Sounding more than a little bummed, Humboldt County Sheriff Mike Downey held a press conference this morning to explain that his office won’t be getting any of the $17.5 million it had requested to finance an expansion of the county jail. Yesterday Downey himself appealed to a panel from California’s Board of State Community Corrections but was shot down on what he called “a minor technicality.”

The proposed two-story building, which was slated for the dirt parking lot west east of the jail, would have served as a Community Corrections Resource Center, housing mental health facilities, the Probation Department’s day reporting office and about 40 beds for prison work crews. Downey said the building would have helped the county deal with the repercussions of AB 109, the state’s prison realignment law, which has placed a lot more responsibility on counties to deal with certain low-level criminals.

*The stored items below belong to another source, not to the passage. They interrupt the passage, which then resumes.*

/-- The Int block. -/
def regsInt : List RegDef := [
  ⟨"INT_LOGD", 0x1D00000, 0x0, 1, 0x0, 1, [⟨0, 48, .rw, 0, .lowZero 12⟩, ⟨48, 5, .rw, 0, .range 6 20⟩, ⟨53, 1, .rw, 0, .any⟩]⟩,
  ⟨"INT_LOGD_PTR", 0x1D00008, 0x0, 1, 0x0, 1, [⟨0, 32, .ro, 0, .any⟩, ⟨32, 32, .rw, 0, .any⟩]⟩,
  ⟨"INT_LOGC", 0x1D00010, 0x0, 1, 0x0, 1, [⟨0, 48, .rw, 0, .lowZero 12⟩, ⟨48, 5, .rw, 0, .range 6 20⟩, ⟨53, 1, .rw, 0, .any⟩]⟩,
  ⟨"INT_LOGC_PTR", 0x1D00018, 0x0, 1, 0x0, 1, [⟨0, 32, .ro, 0, .any⟩, ⟨32, 32, .rw, 0, .any⟩]⟩,
  ⟨"INT_LOST", 0x1D00020, 0x0, 1, 0x0, 1, [⟨0, 16, .rc, 0, .any⟩, ⟨16, 32, .rc, 0, .any⟩]⟩,
  ⟨"INT_CLIM", 0x1D00028, 0x0, 1, 0x0, 1, [⟨0, 16, .rw, 1000, .range 1 60000⟩]⟩,
  ⟨"INT_TIME", 0x1D00030, 0x0, 1, 0x0, 1, [⟨0, 64, .ro, 0, .any⟩]⟩,
  ⟨"INT_PROOF", 0x1D00038, 0x0, 1, 0x0, 1, [⟨0, 32, .ro, 0, .any⟩, ⟨32, 12, .rc, 0, .any⟩, ⟨44, 12, .rc, 0, .any⟩, ⟨56, 8, .rc, 0, .any⟩]⟩,
  ⟨"INT_AGREE", 0x1D00040, 0x0, 1, 0x0, 1, [⟨0, 32, .ro, 0, .any⟩, ⟨32, 16, .rc, 0, .any⟩]⟩,
  ⟨"INT_DICT", 0x1D00048, 0x0, 1, 0x0, 1, [⟨0, 48, .rw, 0, .lowZero 16⟩, ⟨48, 8, .rw, 0, .zeroOr 16 255⟩]⟩,
  ⟨"INT_DSRC", 0x1D00050, 0x0, 1, 0x0, 1, [⟨0, 62, .rw, 0, .lowZero 6⟩]⟩,
  ⟨"INT_DCMD", 0x1D00058, 0x0, 1, 0x0, 1, [⟨0, 1, .wo, 0, .any⟩, ⟨1, 1, .wo, 0, .any⟩, ⟨2, 2, .rw, 0, .any⟩]⟩,
  ⟨"INT_DSTAT", 0x1D00060, 0x0, 1, 0x0, 1, [⟨0, 4, .ro, 0, .any⟩, ⟨4, 4, .w1c, 0, .any⟩, ⟨8, 8, .ro, 0, .any⟩, ⟨16, 1, .w1c, 0, .any⟩]⟩,
  ⟨"INT_SCOPE", 0x1D01000, 0x8, 144, 0x0, 1, [⟨0, 16, .rc, 0, .any⟩]⟩]

/-- The Rst block. -/
def regsRst : List RegDef := [
  ⟨"RST_CTRL", 0x1E00000, 0x0, 1, 0x0, 1, [⟨0, 3, .wo, 0, .any⟩, ⟨3, 8, .wo, 0, .any⟩, ⟨11, 1, .wo, 0, .any⟩]⟩,
  ⟨"RST_STATUS", 0x1E00008, 0x0, 1, 0x0, 1, [⟨0, 3, .ro, 0, .any⟩, ⟨3, 3, .ro, 7, .any⟩, ⟨6, 1, .ro, 0, .any⟩, ⟨7, 1, .w1c, 0, .any⟩, ⟨8, 8, .ro, 0, .any⟩]⟩,
  ⟨"RST_HEART", 0x1E00010, 0x0, 1, 0x0, 1, [⟨0, 32, .rw, 0, .any⟩]⟩,
  ⟨"RST_MON", 0x1E00018, 0x0, 1, 0x0, 1, [⟨0, 1, .ro, 0, .any⟩, ⟨1, 3, .ro, 0, .any⟩, ⟨4, 4, .ro, 0, .any⟩, ⟨8, 16, .rc, 0, .any⟩, ⟨24, 16, .rc, 0, .any⟩]⟩,
  ⟨"RST_HANGCFG", 0x1E00020, 0x0, 1, 0x0, 1, [⟨0, 8, .rw, 2, .any⟩, ⟨16, 16, .rw, 3600, .range 1 65535⟩, ⟨32, 16, .rc, 0, .any⟩]⟩,
  ⟨"RST_CNT", 0x1E00028, 0x0, 1, 0x0, 1, [⟨0, 48, .rc, 0, .any⟩, ⟨48, 8, .rc, 0, .any⟩]⟩,
  ⟨"RST_FW_SRC", 0x1E00100, 0x0, 1, 0x0, 1, [⟨0, 64, .rw, 0, .lowZero 6⟩]⟩,
  ⟨"RST_FW_LEN", 0x1E00108, 0x0, 1, 0x0, 1, [⟨0, 23, .rw, 0, .any⟩]⟩,
  ⟨"RST_FW_CMD", 0x1E00110, 0x0, 1, 0x0, 1, [⟨0, 1, .wo, 0, .any⟩]⟩,
  ⟨"RST_FW_STAT", 0x1E00118, 0x0, 1, 0x0, 1, [⟨0, 1, .ro, 0, .any⟩, ⟨1, 1, .w1c, 0, .any⟩, ⟨4, 4, .ro, 0, .any⟩, ⟨16, 32, .ro, 0, .any⟩]⟩]

/-- The Pwr block. -/
def regsPwr : List RegDef := [
  ⟨"PWR_STATE", 0x1F00000, 0x0, 1, 0x0, 1, [⟨0, 3, .ro, 0, .any⟩, ⟨3, 1, .ro, 0, .any⟩, ⟨4, 4, .ro, 0, .any⟩]⟩,
  ⟨"PWR_CTRL", 0x1F00008, 0x0, 1, 0x0, 1, [⟨0, 3, .wo, 0, .any⟩, ⟨3, 1, .wo, 0, .any⟩]⟩,
  ⟨"PWR_INPUT", 0x1F00010, 0x0, 1, 0x0, 1, [⟨0, 16, .ro, 0, .any⟩, ⟨16, 16, .ro, 0, .any⟩, ⟨32, 16, .ro, 0, .any⟩, ⟨48, 16, .ro, 0, .any⟩]⟩,
  ⟨"PWR_CAP", 0x1F00018, 0x0, 1, 0x0, 1, [⟨0, 16, .ro, 2600, .any⟩, ⟨16, 16, .rw, 0, .zeroOr 500 2600⟩, ⟨32, 16, .ro, 2600, .any⟩]⟩,
  ⟨"PWR_ALERT", 0x1F00020, 0x0, 1, 0x0, 1, [⟨0, 1, .ro, 0, .any⟩, ⟨1, 1, .w1c, 0, .any⟩, ⟨2, 1, .w1c, 0, .any⟩, ⟨3, 1, .w1c, 0, .any⟩]⟩,
  ⟨"PWR_ALERT_EN", 0x1F00028, 0x0, 1, 0x0, 1, [⟨0, 4, .rw, 3, .any⟩]⟩,
  ⟨"PWR_CNT", 0x1F00030, 0x0, 1, 0x0, 1, [⟨0, 16, .rc, 0, .any⟩, ⟨16, 32, .rc, 0, .any⟩, ⟨48, 16, .rc, 0, .any⟩]⟩,
  ⟨"PWR_VREQ", 0x1F00100, 0x8, 8, 0x0, 1, [⟨0, 16, .rw, 720, .fiveStep 650 850⟩, ⟨16, 16, .ro, 0, .any⟩, ⟨32, 16, .ro, 0, .any⟩, ⟨48, 1, .ro, 0, .any⟩, ⟨49, 1, .ro, 0, .any⟩, ⟨50, 1, .ro, 0, .any⟩]⟩,
  ⟨"PWR_VEVENT", 0x1F00200, 0x8, 16, 0x0, 1, [⟨0, 32, .ro, 0, .any⟩, ⟨32, 16, .rc, 0, .any⟩, ⟨48, 1, .w1c, 0, .any⟩]⟩]

/-- The Sec block. -/
def regsSec : List RegDef := [
  ⟨"SEC_CSRC", 0x2000000, 0x0, 1, 0x0, 1, [⟨0, 62, .rw, 0, .lowZero 6⟩]⟩,
  ⟨"SEC_CLEN", 0x2000008, 0x0, 1, 0x0, 1, [⟨0, 13, .rw, 0, .any⟩]⟩,
  ⟨"SEC_CCMD", 0x2000010, 0x0, 1, 0x0, 1, [⟨0, 1, .wo, 0, .any⟩]⟩,
  ⟨"SEC_CSTAT", 0x2000018, 0x0, 1, 0x0, 1, [⟨0, 1, .ro, 0, .any⟩, ⟨1, 1, .w1c, 0, .any⟩, ⟨8, 8, .ro, 0, .any⟩, ⟨16, 8, .ro, 0, .any⟩]⟩,
  ⟨"SEC_FPRINT", 0x2000060, 0x0, 1, 0x0, 1, [⟨0, 64, .ro, 0, .any⟩]⟩,
  ⟨"SEC_LOG", 0x20000C0, 0x0, 1, 0x0, 1, [⟨0, 48, .ro, 0, .any⟩, ⟨48, 1, .w1c, 0, .any⟩, ⟨49, 5, .ro, 0, .any⟩]⟩,
  ⟨"SEC_LOGRD_IDX", 0x20000C8, 0x0, 1, 0x0, 1, [⟨0, 48, .rw, 0, .any⟩, ⟨48, 16, .rw, 0, .range 1 65535⟩]⟩,
  ⟨"SEC_LOGRD_DST", 0x20000D0, 0x0, 1, 0x0, 1, [⟨0, 48, .rw, 0, .lowZero 8⟩, ⟨48, 1, .wo, 0, .any⟩, ⟨49, 1, .ro, 0, .any⟩, ⟨50, 1, .ro, 0, .any⟩]⟩,
  ⟨"SEC_KEYS", 0x2000118, 0x0, 1, 0x0, 1, [⟨0, 4, .ro, 1, .any⟩, ⟨16, 16, .ro, 0, .any⟩]⟩,
  ⟨"SEC_GRANT", 0x2000120, 0x0, 1, 0x0, 1, [⟨0, 64, .ro, 0, .any⟩]⟩,
  ⟨"SEC_ID", 0x2000040, 0x8, 4, 0x0, 1, [⟨0, 64, .ro, 0, .any⟩]⟩,
  ⟨"SEC_HEAD", 0x2000080, 0x8, 8, 0x0, 1, [⟨0, 64, .ro, 0, .any⟩]⟩,
  ⟨"SEC_SEQ", 0x2000100, 0x8, 3, 0x0, 1, [⟨0, 64, .ro, 0, .any⟩]⟩,
  ⟨"SEC_HALT", 0x2001000, 0x8, 144, 0x0, 1, [⟨0, 1, .rw, 0, .any⟩, ⟨1, 1, .wo, 0, .any⟩, ⟨2, 1, .ro, 0, .any⟩]⟩]

/-- The Host block. -/
def regsHost : List RegDef := [
  ⟨"HOST_LINK", 0x2100000, 0x0, 1, 0x0, 1, [⟨0, 4, .ro, 0, .any⟩, ⟨4, 4, .ro, 0, .any⟩, ⟨8, 1, .ro, 0, .any⟩, ⟨9, 1, .w1c, 0, .any⟩, ⟨10, 16, .ro, 0, .any⟩]⟩,
  ⟨"HOST_WIN", 0x2100008, 0x0, 1, 0x0, 1, [⟨0, 62, .rw, 0, .any⟩]⟩,
  ⟨"HOST_ERR", 0x2100010, 0x0, 1, 0x0, 1, [⟨0, 4, .ro, 0, .any⟩, ⟨4, 1, .ro, 0, .any⟩, ⟨5, 1, .w1c, 0, .any⟩, ⟨8, 56, .ro, 0, .any⟩]⟩,
  ⟨"HOST_CNT", 0x2100018, 0x0, 1, 0x0, 1, [⟨0, 16, .rc, 0, .any⟩, ⟨16, 16, .rc, 0, .any⟩, ⟨32, 16, .rc, 0, .any⟩, ⟨48, 16, .rc, 0, .any⟩]⟩,
  ⟨"HOST_SQA", 0x2101000, 0x10, 64, 0x0, 1, [⟨0, 48, .rw, 0, .lowZero 12⟩, ⟨48, 4, .rw, 0, .range 4 15⟩, ⟨52, 1, .rw, 0, .any⟩, ⟨53, 1, .rw, 0, .any⟩, ⟨54, 6, .rw, 0, .any⟩, ⟨60, 2, .ro, 0, .any⟩]⟩,
  ⟨"HOST_SQB", 0x2101008, 0x10, 64, 0x0, 1, [⟨0, 16, .ro, 0, .any⟩, ⟨16, 16, .ro, 0, .any⟩, ⟨32, 8, .ro, 0, .any⟩]⟩,
  ⟨"HOST_CQA", 0x2101400, 0x10, 64, 0x0, 1, [⟨12, 52, .rw, 0, .any⟩]⟩,
  ⟨"HOST_CQB", 0x2101408, 0x10, 64, 0x0, 1, [⟨0, 4, .rw, 0, .range 4 15⟩, ⟨4, 1, .rw, 0, .any⟩, ⟨5, 6, .rw, 8, .range 8 63⟩, ⟨11, 1, .ro, 1, .any⟩, ⟨12, 16, .ro, 0, .any⟩, ⟨28, 16, .ro, 0, .any⟩]⟩]

/-- The Mgt block. -/
def regsMgt : List RegDef := [
  ⟨"MGT_STATUS", 0x2200000, 0x0, 1, 0x0, 1, [⟨0, 7, .ro, 0, .any⟩, ⟨8, 8, .ro, 0, .any⟩, ⟨16, 1, .ro, 0, .any⟩, ⟨17, 1, .ro, 0, .any⟩, ⟨18, 1, .ro, 0, .any⟩, ⟨19, 1, .ro, 0, .any⟩]⟩,
  ⟨"MGT_TIME", 0x2200008, 0x0, 1, 0x0, 1, [⟨0, 1, .ro, 0, .any⟩, ⟨1, 1, .ro, 0, .any⟩, ⟨2, 1, .w1c, 0, .any⟩, ⟨16, 16, .rc, 0, .any⟩, ⟨32, 32, .ro, 0, .any⟩]⟩,
  ⟨"MGT_CNT", 0x2200010, 0x0, 1, 0x0, 1, [⟨0, 32, .ro, 0, .any⟩, ⟨32, 16, .rc, 0, .any⟩, ⟨48, 16, .rc, 0, .any⟩]⟩]

/-- Every register of BAR0 the manual defines. -/
def regTable : List RegDef :=
  regsDev ++ regsAq ++ regsCore ++ regsSp ++ regsMx ++ regsAtt ++ regsKv ++ regsGd ++ regsCx ++ regsFab ++ regsCj ++ regsInt ++ regsRst ++ regsPwr ++ regsSec ++ regsHost ++ regsMgt

/-- The block of BAR0 an offset lies in (R462), so that a search reads one chapter's registers. -/
def regsOfBlock (off : Nat) : List RegDef :=
  if off < 0x100000 then regsDev
  else if off < 0x200000 then regsAq
  else if off < 0xC00000 then regsCore
  else if off < 0xD00000 then regsSp
  else if off < 0xE00000 then regsMx
  else if off < 0xF00000 then regsAtt
  else if off < 0x1000000 then regsKv
  else if off < 0x1800000 then regsGd
  else if off < 0x1900000 then regsCx
  else if off < 0x1C00000 then regsFab
  else if off < 0x1D00000 then regsCj
  else if off < 0x1E00000 then regsInt
  else if off < 0x1F00000 then regsRst
  else if off < 0x2000000 then regsPwr
  else if off < 0x2100000 then regsSec
  else if off < 0x2200000 then regsHost
  else regsMgt

/-- The indices at which an offset is a register of the entry. -/
def RegDef.index (r : RegDef) (off : Nat) : Option (Nat × Nat) :=
  if off < r.base then none
  else
    let d := off - r.base
    let i := if r.s1 = 0 then 0 else d / r.s1
    let e := d - r.s1 * i
    let j := if r.s2 = 0 then 0 else e / r.s2
    if i < r.n1 ∧ j < r.n2 ∧ r.s1 * i + r.s2 * j = d then some (i, j) else none

/-- The first entry of a list that an offset is a register of. -/
def findRegIn : List RegDef → Nat → Option (RegDef × Nat × Nat)
  | [], _ => none
  | r :: rs, off =>
    match r.index off with
    | some (i, j) => some (r, i, j)
    | none => findRegIn rs off

/-- The register at an aligned offset of BAR0. -/
def findReg (off : Nat) : Option (RegDef × Nat × Nat) := findRegIn (regsOfBlock off) off

/-- A register word made of its fields' reset values. -/
def packReset (fs : List FieldDef) : Nat := (fs.map (fun f => f.reset * 2 ^ f.lo)).sum

/-- The value every register has after a power-on reset (R9): the tables' Reset column; where it says 'per part'
or 'per chain', the values of log entry 6. CORE_STATUS names L and the physical core R20 binds to it. -/
def resetValue (off : Nat) : Word :=
  match findReg off with
  | none => 0
  | some (r, i, _) =>
    if r.base = 0x200000 then
      BitVec.ofNat 64 (packReset r.fields + i * 2 ^ 16 + (19 * (i / 18) + i % 18) * 2 ^ 24)
    else if r.base = 0x1901100 ∧ i = 0 then 0
    else BitVec.ofNat 64 (packReset r.fields)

Humboldt, Monterey and Stanislaus counties all appealed an the initial ruling denying them funding, and only Stanislaus was successful. (Technically nothing is official yet. The panel will make its recommendation to the full Board of State Community Corrections tomorrow, but Downey said there’s no reason to believe the board will stray from the suggestions.) In denying the other two counties, the panel said Humboldt and Monterey failed to prove that they’d lined up the required 10 percent matching funding for the total project costs.

Downey disagreed. Standing behind a lectern in a Sheriff’s Office conference room, he told the small crowd — including reporters, sheriff’s deputies and county supervisors Rex Bohn, Virginia Bass and Mark Lovelace — that the panel was wrong; county officials had indeed set aside the necessary funding. But the panel said the funding in question wasn’t site specific, and it wasn’t set aside as a separate line item in the county budget.

“It was a splitting-of-the-hair type situation,” Downey said, “and I’m sorry to say we were on the opposite side. We were on the wrong hair, so to speak.”

The project is now on hold indefinitely, though Downey said he’s hopeful about next year.